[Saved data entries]
======

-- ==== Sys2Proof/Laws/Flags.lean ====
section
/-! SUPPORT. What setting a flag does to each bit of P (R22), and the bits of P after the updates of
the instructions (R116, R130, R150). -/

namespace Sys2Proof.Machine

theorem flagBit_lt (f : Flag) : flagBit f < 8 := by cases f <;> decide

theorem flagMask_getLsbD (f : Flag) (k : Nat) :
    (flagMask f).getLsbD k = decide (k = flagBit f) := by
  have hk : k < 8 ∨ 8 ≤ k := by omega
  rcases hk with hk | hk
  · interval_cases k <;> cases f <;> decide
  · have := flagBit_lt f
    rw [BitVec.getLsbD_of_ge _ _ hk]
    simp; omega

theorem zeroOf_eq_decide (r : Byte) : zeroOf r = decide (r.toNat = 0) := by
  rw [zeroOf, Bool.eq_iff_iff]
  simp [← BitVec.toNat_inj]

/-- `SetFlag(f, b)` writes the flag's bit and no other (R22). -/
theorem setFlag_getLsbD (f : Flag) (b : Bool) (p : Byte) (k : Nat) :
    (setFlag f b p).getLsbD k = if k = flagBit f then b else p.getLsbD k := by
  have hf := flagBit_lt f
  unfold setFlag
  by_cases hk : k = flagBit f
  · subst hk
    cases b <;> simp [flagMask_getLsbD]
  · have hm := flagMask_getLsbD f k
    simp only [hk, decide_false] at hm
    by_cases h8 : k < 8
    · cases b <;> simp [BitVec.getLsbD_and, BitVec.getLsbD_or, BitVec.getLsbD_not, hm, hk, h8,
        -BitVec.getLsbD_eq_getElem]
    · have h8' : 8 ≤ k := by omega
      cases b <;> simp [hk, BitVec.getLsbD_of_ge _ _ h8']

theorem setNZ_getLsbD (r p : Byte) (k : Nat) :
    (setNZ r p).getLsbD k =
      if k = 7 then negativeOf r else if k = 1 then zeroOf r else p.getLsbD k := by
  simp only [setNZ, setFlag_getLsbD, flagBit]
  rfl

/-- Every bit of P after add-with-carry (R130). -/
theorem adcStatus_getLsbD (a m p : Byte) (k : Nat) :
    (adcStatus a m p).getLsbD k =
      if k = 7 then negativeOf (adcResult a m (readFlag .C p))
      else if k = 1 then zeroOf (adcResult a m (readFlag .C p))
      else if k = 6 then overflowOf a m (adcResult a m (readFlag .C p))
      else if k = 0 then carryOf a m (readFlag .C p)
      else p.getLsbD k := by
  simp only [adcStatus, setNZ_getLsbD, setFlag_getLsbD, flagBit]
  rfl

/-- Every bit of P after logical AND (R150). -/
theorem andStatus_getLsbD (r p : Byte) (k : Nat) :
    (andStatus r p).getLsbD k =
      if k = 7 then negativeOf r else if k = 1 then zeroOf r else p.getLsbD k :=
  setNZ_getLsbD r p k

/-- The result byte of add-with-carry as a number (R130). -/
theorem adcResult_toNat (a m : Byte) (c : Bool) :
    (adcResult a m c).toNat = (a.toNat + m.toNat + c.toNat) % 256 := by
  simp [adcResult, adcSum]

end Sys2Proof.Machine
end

======

Start with the first line of the data and print every line exactly. The line containing "theorem flagMask_getLsbD (f" is the last one to include.

Result for this task —
-- ==== Sys2Proof/Laws/Flags.lean ====
section
/-! SUPPORT. What setting a flag does to each bit of P (R22), and the bits of P after the updates of
the instructions (R116, R130, R150). -/

namespace Sys2Proof.Machine

theorem flagBit_lt (f : Flag) : flagBit f < 8 := by cases f <;> decide

theorem flagMask_getLsbD (f : Flag) (k : Nat) :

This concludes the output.